Les socles des piliers qui s’élèvent au plus près de la croisée (plan 2A) sont en pierre de Marquise ; ils ont été façonnés au taillant droit. Les pierres des deux piliers centraux et des deux piliers septentrionaux, ainsi que des pilastres s’appuyant sur le mur septentrional, ont elles-mêmes été taillées avec cet outil, mais elles ont reçu en outre une ciselure périphérique brute, identique à ce que l’on observe sur les moellons en calcaire gréseux typiques du brabant de la première moitié du xVe s. (plan 2D et fig. 18). Les premiers piliers et les colonnes y accolées sont en grès quartzitique (plan 7A-b). Les quatre autres piliers et les pilastres sont par contre en pierre de Marquise et taillés au taillant droit (plan 4C). Ils sont en outre caractérisés par une ciselure périphérique brute (fig. 19). Les chapiteaux des premières colonnes accolées aux piliers sont en calcaire de Tournai (plan 6A) ; les chapiteaux des autres supports sont probablement en pierre de Marquise (plan 6b). Les claveaux des grands arcs en pierre de Marquise des deux premières travées, près de la croisée, ont été façonnés au taillant droit. Pour les deux travées septentrionales, c’est également cet outil qui a été utilisé ; en outre, les blocs ont reçu une ciselure périphérique brute, identique à celle évoquée plus haut.

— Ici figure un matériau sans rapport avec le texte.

-- ==== Sys2Proof/Laws/Kept.lean ====
section
/-! SUPPORT. What each shared operation leaves alone: the scratchpad's bytes and the queue of commands, for every operation that
does not write the scratchpad. -/

namespace Sys2Proof.Machine

@[simp] theorem State.wr_kept (s : State) (k : RKey) (v : Word) :
    (State.wr s k v).mem = s.mem ∧ (State.wr s k v).pending = s.pending := ⟨rfl, rfl⟩

@[simp] theorem State.setFld_kept (s : State) (f : Fld) (n : Nat) (i : Nat) (j : Nat) :
    (State.setFld s f n i j).mem = s.mem ∧ (State.setFld s f n i j).pending = s.pending := ⟨rfl, rfl⟩

@[simp] theorem State.count_kept (s : State) (f : Fld) (n : Nat) (i : Nat) (j : Nat) :
    (State.count s f n i j).mem = s.mem ∧ (State.count s f n i j).pending = s.pending := ⟨rfl, rfl⟩

@[simp] theorem State.countWrap_kept (s : State) (f : Fld) (n : Nat) (i : Nat) (j : Nat) :
    (State.countWrap s f n i j).mem = s.mem ∧ (State.countWrap s f n i j).pending = s.pending := ⟨rfl, rfl⟩

@[simp] theorem State.capture64_kept (s : State) (k : RKey) (v : Word) :
    (State.capture64 s k v).mem = s.mem ∧ (State.capture64 s k v).pending = s.pending := by
  simp [State.capture64]

@[simp] theorem State.capture32_kept (s : State) (k : RKey) (v : Word) :
    (State.capture32 s k v).mem = s.mem ∧ (State.capture32 s k v).pending = s.pending := by
  simp [State.capture32]

@[simp] theorem State.setPort_kept (s : State) (p : Nat) (v : Port) :
    (State.setPort s p v).mem = s.mem ∧ (State.setPort s p v).pending = s.pending := ⟨rfl, rfl⟩

@[simp] theorem State.modPort_kept (s : State) (p : Nat) (f : Port → Port) :
    (State.modPort s p f).mem = s.mem ∧ (State.modPort s p f).pending = s.pending := ⟨rfl, rfl⟩

@[simp] theorem State.setSlice_kept (s : State) (d : Nat) (v : Slice) :
    (State.setSlice s d v).mem = s.mem ∧ (State.setSlice s d v).pending = s.pending := ⟨rfl, rfl⟩

@[simp] theorem State.modSlice_kept (s : State) (d : Nat) (f : Slice → Slice) :
    (State.modSlice s d f).mem = s.mem ∧ (State.modSlice s d f).pending = s.pending := ⟨rfl, rfl⟩

@[simp] theorem State.setCoreIn_kept (s : State) (e : Nat) (v : CoreIn) :
    (State.setCoreIn s e v).mem = s.mem ∧ (State.setCoreIn s e v).pending = s.pending := ⟨rfl, rfl⟩

@[simp] theorem State.setCoreOut_kept (s : State) (e : Nat) (v : CoreOut) :
    (State.setCoreOut s e v).mem = s.mem ∧ (State.setCoreOut s e v).pending = s.pending := ⟨rfl, rfl⟩

@[simp] theorem State.setPlane_kept (s : State) (p : Nat) (v : Plane) :
    (State.setPlane s p v).mem = s.mem ∧ (State.setPlane s p v).pending = s.pending := ⟨rfl, rfl⟩

@[simp] theorem State.setQueue_kept (s : State) (q : Nat) (v : EQueue) :
    (State.setQueue s q v).mem = s.mem ∧ (State.setQueue s q v).pending = s.pending := ⟨rfl, rfl⟩

@[simp] theorem State.setHalf_kept (s : State) (i : Nat) (v : Half) :
    (State.setHalf s i v).mem = s.mem ∧ (State.setHalf s i v).pending = s.pending := ⟨rfl, rfl⟩

@[simp] theorem State.modHalf_kept (s : State) (i : Nat) (f : Half → Half) :
    (State.modHalf s i f).mem = s.mem ∧ (State.modHalf s i f).pending = s.pending := ⟨rfl, rfl⟩

@[simp] theorem State.setLane_kept (s : State) (p : Nat) (v : LaneSt) :
    (State.setLane s p v).mem = s.mem ∧ (State.setLane s p v).pending = s.pending := ⟨rfl, rfl⟩

@[simp] theorem State.modLane_kept (s : State) (p : Nat) (f : LaneSt → LaneSt) :
    (State.modLane s p f).mem = s.mem ∧ (State.modLane s p f).pending = s.pending := ⟨rfl, rfl⟩

@[simp] theorem State.setHsf_kept (s : State) (p : Nat) (v : Hsf) :
    (State.setHsf s p v).mem = s.mem ∧ (State.setHsf s p v).pending = s.pending := ⟨rfl, rfl⟩

@[simp] theorem State.modHsf_kept (s : State) (p : Nat) (f : Hsf → Hsf) :
    (State.modHsf s p f).mem = s.mem ∧ (State.modHsf s p f).pending = s.pending := ⟨rfl, rfl⟩

@[simp] theorem State.setBay_kept (s : State) (k : Nat) (v : Bay) :
    (State.setBay s k v).mem = s.mem ∧ (State.setBay s k v).pending = s.pending := ⟨rfl, rfl⟩

@[simp] theorem State.modBay_kept (s : State) (k : Nat) (f : Bay → Bay) :
    (State.modBay s k f).mem = s.mem ∧ (State.modBay s k f).pending = s.pending := ⟨rfl, rfl⟩

@[simp] theorem State.setDma_kept (s : State) (e : Nat) (v : DmaSt) :
    (State.setDma s e v).mem = s.mem ∧ (State.setDma s e v).pending = s.pending := ⟨rfl, rfl⟩

@[simp] theorem State.setSeat_kept (s : State) (n : Nat) (v : Seat) :
    (State.setSeat s n v).mem = s.mem ∧ (State.setSeat s n v).pending = s.pending := ⟨rfl, rfl⟩

@[simp] theorem State.modSeat_kept (s : State) (n : Nat) (f : Seat → Seat) :
    (State.modSeat s n f).mem = s.mem ∧ (State.modSeat s n f).pending = s.pending := ⟨rfl, rfl⟩

@[simp] theorem State.setFn_kept (s : State) (fid : Nat) (v : Fn) :
    (State.setFn s fid v).mem = s.mem ∧ (State.setFn s fid v).pending = s.pending := ⟨rfl, rfl⟩

@[simp] theorem State.emit_kept (s : State) (o : Out) :
    (State.emit s o).mem = s.mem ∧ (State.emit s o).pending = s.pending := ⟨rfl, rfl⟩

@[simp] theorem State.draw_kept (s : State) :
    (State.draw s).2.mem = s.mem ∧ (State.draw s).2.pending = s.pending := ⟨rfl, rfl⟩

@[simp] theorem State.drawWord_kept (s : State) :
    (State.drawWord s).2.mem = s.mem ∧ (State.drawWord s).2.pending = s.pending := ⟨rfl, rfl⟩

@[simp] theorem State.report_kept (s : State) (slot : Nat) :
    (State.report s slot).mem = s.mem ∧ (State.report s slot).pending = s.pending := ⟨rfl, rfl⟩

@[simp] theorem State.causeFence_kept (s : State) (f : FenceReq) :
    (State.causeFence s f).mem = s.mem ∧ (State.causeFence s f).pending = s.pending := ⟨rfl, rfl⟩

@[simp] theorem State.event_kept (s : State) (island evt : Nat) (n : Nat) :
    (State.event s island evt n).mem = s.mem ∧ (State.event s island evt n).pending = s.pending := ⟨rfl, rfl⟩

@[simp] theorem State.portEvent_kept (s : State) (p evt : Nat) (n : Nat) :
    (State.portEvent s p evt n).mem = s.mem ∧ (State.portEvent s p evt n).pending = s.pending := ⟨rfl, rfl⟩

@[simp] theorem State.tenantEvent_kept (s : State) (island k evt : Nat) (n : Nat) :
    (State.tenantEvent s island k evt n).mem = s.mem ∧ (State.tenantEvent s island k evt n).pending = s.pending := ⟨rfl, rfl⟩

@[simp] theorem State.nearMiss_kept (s : State) (island : Nat) :
    (State.nearMiss s island).mem = s.mem ∧ (State.nearMiss s island).pending = s.pending := ⟨rfl, rfl⟩

@[simp] theorem State.lateArrival_kept (s : State) (island : Nat) :
    (State.lateArrival s island).mem = s.mem ∧ (State.lateArrival s island).pending = s.pending := ⟨rfl, rfl⟩

@[simp] theorem State.fifoRegs_kept (s : State) (cnt fl : Fld) (cap held : Nat) :
    (State.fifoRegs s cnt fl cap held).mem = s.mem ∧ (State.fifoRegs s cnt fl cap held).pending = s.pending := ⟨rfl, rfl⟩

@[simp] theorem State.postRecord_kept (s : State) (w : Word) :
    (State.postRecord s w).1.mem = s.mem ∧ (State.postRecord s w).1.pending = s.pending := by
  unfold State.postRecord; constructor <;> ((repeat' split) <;> simp)

@[simp] theorem State.post_kept (s : State) (code src detail : Nat) :
    (State.post s code src detail).mem = s.mem ∧ (State.post s code src detail).pending = s.pending := by
  simp [State.post]

@[simp] theorem State.pushFault_kept (s : State) (w : Word) :
    (State.pushFault s w).mem = s.mem ∧ (State.pushFault s w).pending = s.pending := by
  simp [State.pushFault]

@[simp] theorem State.pushSafe_kept (s : State) (w : Word) :
    (State.pushSafe s w).mem = s.mem ∧ (State.pushSafe s w).pending = s.pending := by
  simp [State.pushSafe]

@[simp] theorem State.setAcc_kept (s : State) (n k : Nat) (b : Bool) :
    (State.setAcc s n k b).mem = s.mem ∧ (State.setAcc s n k b).pending = s.pending := ⟨rfl, rfl⟩

@[simp] theorem State.clearAcc_kept (s : State) (n p : Nat) :
    (State.clearAcc s n p).mem = s.mem ∧ (State.clearAcc s n p).pending = s.pending := by
  simp [State.clearAcc]

@[simp] theorem State.skeinErr_kept (s : State) (n cause : Nat) :
    (State.skeinErr s n cause).mem = s.mem ∧ (State.skeinErr s n cause).pending = s.pending := by
  simp [State.skeinErr]

@[simp] theorem State.mark_kept (s : State) (n : Nat) (m : Option Mark) :
    (State.mark s n m).mem = s.mem ∧ (State.mark s n m).pending = s.pending := ⟨rfl, rfl⟩

@[simp] theorem writeSkeinW0_kept (s : State) (n : Nat) (v : Word) :
    (writeSkeinW0 s n v).mem = s.mem ∧ (writeSkeinW0 s n v).pending = s.pending := by
  unfold writeSkeinW0; constructor <;> (simp; (repeat' split) <;> simp_all)

@[simp] theorem writeSkeinW1_kept (s : State) (n : Nat) (v : Word) :
    (writeSkeinW1 s n v).mem = s.mem ∧ (writeSkeinW1 s n v).pending = s.pending := ⟨rfl, rfl⟩

@[simp] theorem writeSkeinOwners_kept (s : State) (k : RKey) (v : Word) :
    (writeSkeinOwners s k v).mem = s.mem ∧ (writeSkeinOwners s k v).pending = s.pending := by
  simp [writeSkeinOwners]

@[simp] theorem State.holdSkein_kept (s : State) (n cause : Nat) :
    (State.holdSkein s n cause).mem = s.mem ∧ (State.holdSkein s n cause).pending = s.pending := ⟨rfl, rfl⟩

@[simp] theorem State.holdCrew_kept (s : State) (c : Nat) :
    (State.holdCrew s c).mem = s.mem ∧ (State.holdCrew s c).pending = s.pending := by
  simp [State.holdCrew]

@[simp] theorem State.stopScrub_kept (s : State) (p : Nat) :
    (State.stopScrub s p).mem = s.mem ∧ (State.stopScrub s p).pending = s.pending := by
  simp [State.stopScrub]

@[simp] theorem State.holdPort_kept (s : State) (p : Nat) :
    (State.holdPort s p).mem = s.mem ∧ (State.holdPort s p).pending = s.pending := by
  simp [State.holdPort]

@[simp] theorem State.dcRecord_kept (s : State) (p : Nat) (r : DcRecord) :
    (State.dcRecord s p r).mem = s.mem ∧ (State.dcRecord s p r).pending = s.pending := ⟨rfl, rfl⟩

@[simp] theorem State.dcTaken_kept (s : State) (p op : Nat) (x : Bool × Nat) :
    (State.dcTaken s p op x).mem = s.mem ∧ (State.dcTaken s p op x).pending = s.pending := by
  unfold State.dcTaken; constructor <;> ((repeat' split) <;> simp)

@[simp] theorem writeDce_kept (s : State) (p : Nat) (v : Word) :
    (writeDce s p v).mem = s.mem ∧ (writeDce s p v).pending = s.pending := by
  simp [writeDce]

@[simp] theorem writeRdce_kept (s : State) (p : Nat) (v : Word) :
    (writeRdce s p v).mem = s.mem ∧ (writeRdce s p v).pending = s.pending := by
  simp [writeRdce]

@[simp] theorem State.accept_kept (s : State) (p : Nat) (x : Bool × Nat) :
    (State.accept s p x).mem = s.mem ∧ (State.accept s p x).pending = s.pending := by
  unfold State.accept; constructor <;> (simp; (repeat' split) <;> simp_all)

@[simp] theorem State.release_kept (s : State) (p : Nat) (x : Bool × Nat) :
    (State.release s p x).mem = s.mem ∧ (State.release s p x).pending = s.pending := by
  simp [State.release]

@[simp] theorem State.activate_kept (s : State) (p : Nat) :
    (State.activate s p).mem = s.mem ∧ (State.activate s p).pending = s.pending := by
  simp [State.activate]

@[simp] theorem State.feedScrub_kept (s : State) (p : Nat) :
    (State.feedScrub s p).mem = s.mem ∧ (State.feedScrub s p).pending = s.pending := by
  unfold State.feedScrub; constructor <;> ((repeat' split) <;> simp)

@[simp] theorem writeScrb_kept (s : State) (p : Nat) (v : Word) :
    (writeScrb s p v).mem = s.mem ∧ (writeScrb s p v).pending = s.pending := by
  simp [writeScrb]

@[simp] theorem State.scrubAck_kept (s : State) (p mark : Nat) :
    (State.scrubAck s p mark).mem = s.mem ∧ (State.scrubAck s p mark).pending = s.pending := by
  unfold State.scrubAck; constructor <;> ((repeat' split) <;> simp)

@[simp] theorem State.scrubFail_kept (s : State) (p mark : Nat) :
    (State.scrubFail s p mark).mem = s.mem ∧ (State.scrubFail s p mark).pending = s.pending := by
  simp [State.scrubFail]

@[simp] theorem State.setGreg_kept (s : State) (n r : Nat) (v : Word) :
    (State.setGreg s n r v).mem = s.mem ∧ (State.setGreg s n r v).pending = s.pending := by
  simp [State.setGreg]

@[simp] theorem State.setSeatState_kept (s : State) (n st : Nat) :
    (State.setSeatState s n st).mem = s.mem ∧ (State.setSeatState s n st).pending = s.pending := ⟨rfl, rfl⟩

@[simp] theorem State.finishWait_kept (s : State) (n rd : Nat) (v : Word) :
    (State.finishWait s n rd v).mem = s.mem ∧ (State.finishWait s n rd v).pending = s.pending := by
  simp [State.finishWait]

@[simp] theorem State.finishOpt_kept (s : State) (seat : Option Nat) (rd : Nat) (v : Word) :
    (State.finishOpt s seat rd v).mem = s.mem ∧ (State.finishOpt s seat rd v).pending = s.pending := by
  unfold State.finishOpt; constructor <;> ((repeat' split) <;> simp)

La moitié nord des arcs de la deuxième travée et la partie supérieure de la moitié sud des mêmes arcs ont été grattés à la ripe, tandis que leur partie inférieure a été taillée au taillant droit. Le portail septentrional est en pierre de Marquise. Les pierres sont taillées au taillant droit et ont reçu une ciselure périphérique brute (plan 4C).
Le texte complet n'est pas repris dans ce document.